Collected data entries

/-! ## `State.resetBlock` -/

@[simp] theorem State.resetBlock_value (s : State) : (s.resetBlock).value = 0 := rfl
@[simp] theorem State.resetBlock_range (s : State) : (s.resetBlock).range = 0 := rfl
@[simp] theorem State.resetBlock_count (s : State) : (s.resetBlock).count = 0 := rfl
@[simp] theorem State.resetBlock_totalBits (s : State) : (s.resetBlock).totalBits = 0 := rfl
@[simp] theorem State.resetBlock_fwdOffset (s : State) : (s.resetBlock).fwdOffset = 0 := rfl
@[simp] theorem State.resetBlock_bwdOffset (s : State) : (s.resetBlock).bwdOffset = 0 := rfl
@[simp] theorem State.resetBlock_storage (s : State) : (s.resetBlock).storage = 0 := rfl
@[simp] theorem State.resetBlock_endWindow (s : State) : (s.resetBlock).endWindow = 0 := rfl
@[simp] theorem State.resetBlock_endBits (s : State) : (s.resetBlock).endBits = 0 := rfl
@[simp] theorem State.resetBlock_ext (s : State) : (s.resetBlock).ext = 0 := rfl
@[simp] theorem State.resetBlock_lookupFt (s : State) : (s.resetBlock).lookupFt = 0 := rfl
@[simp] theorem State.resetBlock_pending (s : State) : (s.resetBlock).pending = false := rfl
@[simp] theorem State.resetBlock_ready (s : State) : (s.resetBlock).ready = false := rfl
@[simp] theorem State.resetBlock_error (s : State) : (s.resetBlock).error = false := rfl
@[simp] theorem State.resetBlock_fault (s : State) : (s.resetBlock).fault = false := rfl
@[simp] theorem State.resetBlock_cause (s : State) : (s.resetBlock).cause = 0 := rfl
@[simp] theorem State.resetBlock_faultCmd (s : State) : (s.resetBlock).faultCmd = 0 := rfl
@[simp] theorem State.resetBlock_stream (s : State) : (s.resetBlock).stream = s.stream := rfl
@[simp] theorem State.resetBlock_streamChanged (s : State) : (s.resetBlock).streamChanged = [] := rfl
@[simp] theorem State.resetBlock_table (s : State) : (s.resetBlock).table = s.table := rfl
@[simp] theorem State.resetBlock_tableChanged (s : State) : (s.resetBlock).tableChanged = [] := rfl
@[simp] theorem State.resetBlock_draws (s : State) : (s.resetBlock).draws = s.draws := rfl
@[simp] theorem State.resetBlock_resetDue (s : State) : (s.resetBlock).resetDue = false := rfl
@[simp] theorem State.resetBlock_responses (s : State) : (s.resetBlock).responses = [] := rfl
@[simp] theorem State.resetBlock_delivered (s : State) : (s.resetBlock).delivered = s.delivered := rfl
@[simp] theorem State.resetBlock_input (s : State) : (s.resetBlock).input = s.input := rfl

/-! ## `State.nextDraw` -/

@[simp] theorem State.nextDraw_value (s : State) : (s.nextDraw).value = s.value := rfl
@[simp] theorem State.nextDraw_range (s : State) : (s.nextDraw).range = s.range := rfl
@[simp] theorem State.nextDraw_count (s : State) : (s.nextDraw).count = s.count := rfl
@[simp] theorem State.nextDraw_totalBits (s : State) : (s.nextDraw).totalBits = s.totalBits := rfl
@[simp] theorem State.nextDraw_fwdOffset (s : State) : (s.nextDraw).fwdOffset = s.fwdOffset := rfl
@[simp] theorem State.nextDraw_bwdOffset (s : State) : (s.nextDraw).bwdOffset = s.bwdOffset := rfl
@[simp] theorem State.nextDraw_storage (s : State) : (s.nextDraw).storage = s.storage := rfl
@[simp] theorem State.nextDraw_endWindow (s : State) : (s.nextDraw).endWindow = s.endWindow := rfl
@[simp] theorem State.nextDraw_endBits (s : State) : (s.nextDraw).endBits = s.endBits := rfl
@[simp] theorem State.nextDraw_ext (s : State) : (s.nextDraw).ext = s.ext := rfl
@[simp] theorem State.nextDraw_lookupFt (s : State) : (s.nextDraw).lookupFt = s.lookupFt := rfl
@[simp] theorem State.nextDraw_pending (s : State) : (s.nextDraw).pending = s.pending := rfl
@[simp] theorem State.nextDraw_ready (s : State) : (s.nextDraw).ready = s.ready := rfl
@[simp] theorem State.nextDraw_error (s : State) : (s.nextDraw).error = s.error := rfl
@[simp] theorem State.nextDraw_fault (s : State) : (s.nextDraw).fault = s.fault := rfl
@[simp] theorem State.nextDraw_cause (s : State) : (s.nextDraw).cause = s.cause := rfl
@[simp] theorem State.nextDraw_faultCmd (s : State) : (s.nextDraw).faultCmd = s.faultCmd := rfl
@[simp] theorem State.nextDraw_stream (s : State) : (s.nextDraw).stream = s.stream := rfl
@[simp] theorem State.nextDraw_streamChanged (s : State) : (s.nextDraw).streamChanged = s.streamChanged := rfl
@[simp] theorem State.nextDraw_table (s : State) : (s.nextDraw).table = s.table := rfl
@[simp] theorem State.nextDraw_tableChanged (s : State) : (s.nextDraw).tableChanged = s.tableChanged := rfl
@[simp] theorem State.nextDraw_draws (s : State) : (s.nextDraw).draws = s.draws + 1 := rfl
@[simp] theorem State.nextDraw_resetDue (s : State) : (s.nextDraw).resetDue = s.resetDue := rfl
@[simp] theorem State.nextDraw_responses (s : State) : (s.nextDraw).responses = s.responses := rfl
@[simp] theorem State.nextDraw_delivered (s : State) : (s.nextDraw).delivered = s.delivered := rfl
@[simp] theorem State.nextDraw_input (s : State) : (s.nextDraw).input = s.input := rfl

**Assignment**. Please retype the top of the data exactly, down to and including the line that holds "(s.resetBlock).lookupFt = 0 := rfl", and nothing further.

**Exercise response**.
/-! ## `State.resetBlock` -/

@[simp] theorem State.resetBlock_value (s : State) : (s.resetBlock).value = 0 := rfl
@[simp] theorem State.resetBlock_range (s : State) : (s.resetBlock).range = 0 := rfl
@[simp] theorem State.resetBlock_count (s : State) : (s.resetBlock).count = 0 := rfl
@[simp] theorem State.resetBlock_totalBits (s : State) : (s.resetBlock).totalBits = 0 := rfl
@[simp] theorem State.resetBlock_fwdOffset (s : State) : (s.resetBlock).fwdOffset = 0 := rfl
@[simp] theorem State.resetBlock_bwdOffset (s : State) : (s.resetBlock).bwdOffset = 0 := rfl
@[simp] theorem State.resetBlock_storage (s : State) : (s.resetBlock).storage = 0 := rfl
@[simp] theorem State.resetBlock_endWindow (s : State) : (s.resetBlock).endWindow = 0 := rfl
@[simp] theorem State.resetBlock_endBits (s : State) : (s.resetBlock).endBits = 0 := rfl
@[simp] theorem State.resetBlock_ext (s : State) : (s.resetBlock).ext = 0 := rfl
@[simp] theorem State.resetBlock_lookupFt (s : State) : (s.resetBlock).lookupFt = 0 := rfl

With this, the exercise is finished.